Henry Waxman has been trying to enshrine the terrible compromise promulgated by Google and Verizon into law, by pushing a truly terrible bill on broadband that strips the FCC of rulemaking and classification ability, and gives wireless Internet providers carte blanche to discriminate in favor of their products.
The FCC will not have rulemaking authority under a network neutrality bill that key House Democrats plan to introduce soon, according to a recent draft obtained by Tech Daily Dose.
Instead, the commission will deal with enforcement on a case-by-case basis. Broadband providers who violate the law will face a maximum penalty of $2 million by the FCC, under the bill.
A $2 million dollar penalty? Might as well roll that back to $0, you’d have about as much of a chance to deter telecoms from doing their best to maxmize profits for themselves and their partners through rulebreaking.
The FCC would not be able to reclassify broadband under Title II of the Communications Act, which three commissioners on the five-member panel have publicly expressed a preference for in the past. The FCC would get to ask nicely to the House and Senate Commerce Committees for additional authority to implement the National Broadband Plan, also at risk under current broadband classification, which was put into place under the Bush Administration.
The Waxman bill again treats “wireline” and “wireless” broadband differently, even though the only difference is that the growth and the future of the Internet lies entirely in wireless. While wireline net neutrality would get enshrined into the law, no such restrictions would be bestowed upon wireless broadband. Here’s the relevant section of the draft:
“(b) DUTIES OF WIRELESS PROVIDERS.— A person engaged in the provision of broadband Internet access service by radio, insofar as such person is so engaged—
“(1) shall not block consumers from accessing lawful Internet websites, subject to
reasonable network management;
“(2) shall not block lawful applications that compete with the provider’s voice or
video communications services in which the provider has an attributable interest, subject
to reasonable network management; and
“(3) shall disclose with regard to its wireless broadband Internet access services
the same information required of wireline broadband Internet access service by paragraph 12(a)(3).
This mirrors the Google-Verizon deal. It allows blocking over wireless broadband any peer-to-peer activity or even applications, and merely forces “transparency” rather than a ban on discrimination of lawful traffic. An unnamed source in the National Journal story gets this right: “This bill represents a giant retreat by some of those who claim to support net neutrality and sends the wrong signal to the FCC who will ultimately deal with this issue.”

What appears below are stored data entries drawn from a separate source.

theorem addDue_keeps {s0 : State} (q : Nat) (d : Due) {s : State} (hk : Keeps s0 s) : Keeps s0 (addDue q d s) := by
  unfold addDue
  refine keeps_ite ?_ ?_
  · extract_lets l0 l1; clear_value l0 l1; apply fifoSet_keeps; exact hk
  · exact hk

theorem drainEnd_keeps {s0 : State} (i : Nat) (pkt : Pkt) (buf : Option Nat) (void : Bool) {s : State} (hk
    : Keeps s0 s) : Keeps s0 (drainEnd i pkt buf void s) := by
  have hp : ∀ q d s t, Keeps s0 s → ringPush q d s = some t → Keeps s0 t := by
    intro q d s t h e
    unfold ringPush at e
    dsimp only at e
    split at e
    · cases e
    · cases e
      exact ringPut_keeps _ _ (resWrite_keeps h _ _)
  unfold drainEnd
  split
  · exact count_keeps _ _ hk
  · extract_lets p base t s1 s2
    have h1 : Keeps s0 s1 := resWrite_keeps hk _ _
    have h2 : Keeps s0 s2 := by
      exact keeps_ite (count_keeps _ _ h1) (foldl_keeps (fun s o h => resWrite_keeps h _ _) h1)
    split
    · exact bufferFree_keeps _ h2
    · split
      · rename_i e
        split
        · exact (hp _ _ _ _ h2 e).upd rfl rfl rfl rfl rfl rfl rfl rfl rfl rfl rfl rfl rfl
        · exact hp _ _ _ _ h2 e
      · exact bufferFree_keeps _ (count_keeps _ _ h2)

theorem fifoDrain_keeps {s0 : State} (i : Nat) {s : State} (hk : Keeps s0 s) : Keeps s0 (fifoDrain i s) := by
  unfold fifoDrain
  extract_lets l0; clear_value l0
  split
  · extract_lets l1 l2 l3 l4 l5
    have hl1 : Keeps s0 l1 := by
      unfold l1; apply fifoSet_keeps; exact hk
    clear_value l1
    have hl2 : Keeps s0 l2 := by
      unfold l2
      refine keeps_ite ?_ ?_
      · apply count_keeps; exact hl1
      · exact hl1
    clear_value l2 l3
    have hl4 : Keeps s0 l4.2 := by
      unfold l4
      refine keeps_ite2 ?_ ?_
      · split
        · dsimp only
          exact Keeps.mk' hl2 rfl
        · dsimp only
          exact hl2
      · dsimp only
        exact hl2
    clear_value l4
    have hl5 : Keeps s0 l5 := by
      unfold l5; exact hl4
    clear_value l5
    split
    extract_lets l6 l7 l8 l9
    have hl6 : Keeps s0 l6 := by
      unfold l6
      refine keeps_ite ?_ ?_
      · apply raiseErr_keeps; apply count_keeps; exact hl5
      · exact hl5
    clear_value l6 l7
    have hl8 : Keeps s0 l8 := by
      unfold l8
      split
      · refine keeps_ite ?_ ?_
        · exact hl6
        · apply resWrite_keeps; exact hl6
      · exact hl6
    clear_value l8 l9
    refine keeps_ite ?_ ?_
    · apply drainEnd_keeps; apply fifoSet_keeps; exact hl8
    · apply fifoSet_keeps; exact hl8
  · exact hk

theorem ringResize_keeps {s0 : State} (q : Nat) (n : Nat) {s : State} (hk : Keeps s0 s) : Keeps s0
    (ringResize q n s) := by
  unfold ringResize
  extract_lets l0 l1; clear_value l0 l1; apply ringRelay_keeps; apply countBy_keeps; exact hk

theorem resizeGuard_keeps {s0 : State} {s : State} (hk : Keeps s0 s) : Keeps s0 (resizeGuard s) := by
  unfold resizeGuard
  extract_lets l0; clear_value l0
  with_reducible refine foldl_keeps ?_ ?_
  · intro v1 v2 v3
    split
    · refine keeps_ite ?_ ?_
      · apply ringResize_keeps; exact v3
      · exact v3
    · exact v3
  · exact hk

theorem fifoBegin_keeps {s0 : State} (i : Nat) {s : State} (hk : Keeps s0 s) : Keeps s0 (fifoBegin i s) := by
  unfold fifoBegin
  extract_lets l0 l1; clear_value l0 l1
  split
  · extract_lets l2 l3 l4 l5 l6 l7 l8 l9 l10 l11
    have hl2 : Keeps s0 l2.2 := by
      unfold l2; apply formDue_keeps; exact hk
    clear_value l2
    have hl3 : Keeps s0 l3 := by
      unfold l3; exact hl2
    clear_value l3 l4 l5 l6 l7 l8 l9 l10 l11; apply fifoSet_keeps; exact hl3
  · exact hk

theorem macTxDone_keeps {s0 : State} (p : Nat) {s : State} (hk : Keeps s0 s) : Keeps s0 (macTxDone p s) := by
  unfold macTxDone
  split
  · apply bufferFree_keeps; exact Keeps.mk' hk rfl
  · exact hk

theorem remapQueues_keeps {s0 : State} (old : List QEntry) (new : List QEntry) {s : State} (hk : Keeps s0 s)
    : Keeps s0 (remapQueues old new s) := by
  unfold remapQueues
  extract_lets l0 l1; clear_value l0
  have hl1 : Keeps s0 l1 := by
    unfold l1; exact Keeps.mk' hk rfl
  clear_value l1
  with_reducible refine foldl_keeps ?_ ?_
  · intro v2 v3 v4
    refine keeps_ite ?_ ?_
    · exact v4
    · split
      · refine keeps_ite ?_ ?_
        · apply ringResize_keeps; exact v4
        · exact Keeps.mk' v4 rfl
      · exact Keeps.mk' v4 rfl
  · exact hl1

theorem applyQueueResize_keeps {s0 : State} (queue : BitVec 16) (depth : BitVec 8) {s : State} (hk : Keeps s0 s)
    : Keeps s0 (applyQueueResize queue depth s) := by
  unfold applyQueueResize
  exact Keeps.mk' hk rfl

theorem macTxPop_keeps {s0 : State} (q : Nat) {s : State} (hk : Keeps s0 s) : Keeps s0 (macTxPop q s) := by
  have hp : ∀ q s a t, Keeps s0 s → ringPop q s = some (a, t) → Keeps s0 t := by
    intro q s a t h e
    unfold ringPop at e
    dsimp only at e
    split at e
    · cases e
    · cases e
      exact ringPut_keeps _ _ h
  unfold macTxPop
  extract_lets p
  split
  · exact hk
  · split
    · exact hk
    · rename_i a t e
      have h := hp _ _ _ _ hk e
      extract_lets r d s2 buf b len f s3 sent
      have h2 : Keeps s0 s2 := regionRead_keeps _ _ _ _ _ _ h
      clear_value s2 d
      have h3 : Keeps s0 s3 := regionRead_keeps _ _ _ _ _ _ h2
      clear_value s3 f
      have h4 : Keeps s0 sent := macSend_keeps _ _ _ h3
      clear_value sent b
      refine keeps_ite (bufferFree_keeps _ h2) (keeps_ite ?_ (bufferFree_keeps _ h4))
      exact h4.upd rfl rfl rfl rfl rfl rfl rfl rfl rfl rfl rfl rfl rfl

theorem stagePush_keeps {s0 : State} (i : Nat) {s : State} (hk : Keeps s0 s) : Keeps s0 (stagePush i s) := by
  unfold stagePush
  extract_lets l0 l1
  have hl0 : Keeps s0 l0 := by
    unfold l0; apply fifoBegin_keeps; exact hk
  clear_value l0 l1
  split
  · exact hl0
  · refine keeps_ite ?_ ?_
    · exact hl0
    · split
      · apply fifoSet_keeps; exact hl0
      · extract_lets l2
        have hl2 : Keeps s0 l2 := by
          unfold l2; apply fifoSet_keeps; exact hl0
        clear_value l2
        refine keeps_ite ?_ ?_
        · apply fifoComplete_keeps; exact hl2
        · exact hl2

theorem execEgressFifoDrain_keeps {s0 : State} (fifo : Fin 16) {s t' : State} (hk : Keeps s0 s) (he
    : execEgressFifoDrain fifo s = .next t') : Keeps s0 t' := by
  unfold execEgressFifoDrain at he
  cases he
  apply fifoDrain_keeps; exact hk

theorem execMacTxDone_keeps {s0 : State} (port : Fin 6) {s t' : State} (hk : Keeps s0 s) (he
    : execMacTxDone port s = .next t') : Keeps s0 t' := by
  unfold execMacTxDone at he
  cases he
  apply macTxDone_keeps; exact hk

theorem execQueueResize_keeps {s0 : State} (h : Hdr) (queue : BitVec 16) (depth : BitVec 8) {s t' : State} (hk
    : Keeps s0 s) (he : execQueueResize h queue depth s = .next t') : Keeps s0 t' := by
  unfold execQueueResize at he
  cases he
  apply serve_keeps
  · intro v0 v1; apply queueResize_keeps; exact v1
  · exact hk

theorem execMacTxPop_keeps {s0 : State} (queue : BitVec 16) {s t' : State} (hk : Keeps s0 s) (he
    : execMacTxPop queue s = .next t') : Keeps s0 t' := by
  unfold execMacTxPop at he
  cases he
  apply macTxPop_keeps; exact hk

theorem execEgressStagePush_keeps {s0 : State} (fifo : Fin 16) {s t' : State} (hk : Keeps s0 s) (he
    : execEgressStagePush fifo s = .next t') : Keeps s0 t' := by
  unfold execEgressStagePush at he
  cases he
  apply stagePush_keeps; exact hk

theorem execSqStatus_keeps {s0 : State} (h : Hdr) {s t' : State} (hk : Keeps s0 s) (he
    : execSqStatus h s = .next t') : Keeps s0 t' := by
  unfold execSqStatus at he
  cases he
  apply serve_keeps
  · intro v0 v1; apply okWith_keeps; exact v1
  · exact hk

end Sys2Proof.Machine
end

Interestingly, the draft proposal has a sunset at the end of 2012. That’s probably a good idea with all Internet-related legislation, given the fast pace of innovation. But it means that the FCC wouldn’t be able to do anything on reclassification until the next election, and I think the timing is pretty profound.
This could move through the House and Senate in a lame duck session. The telecom lobby is one of the most powerful on Capitol Hill, and the content providers perhaps even bigger.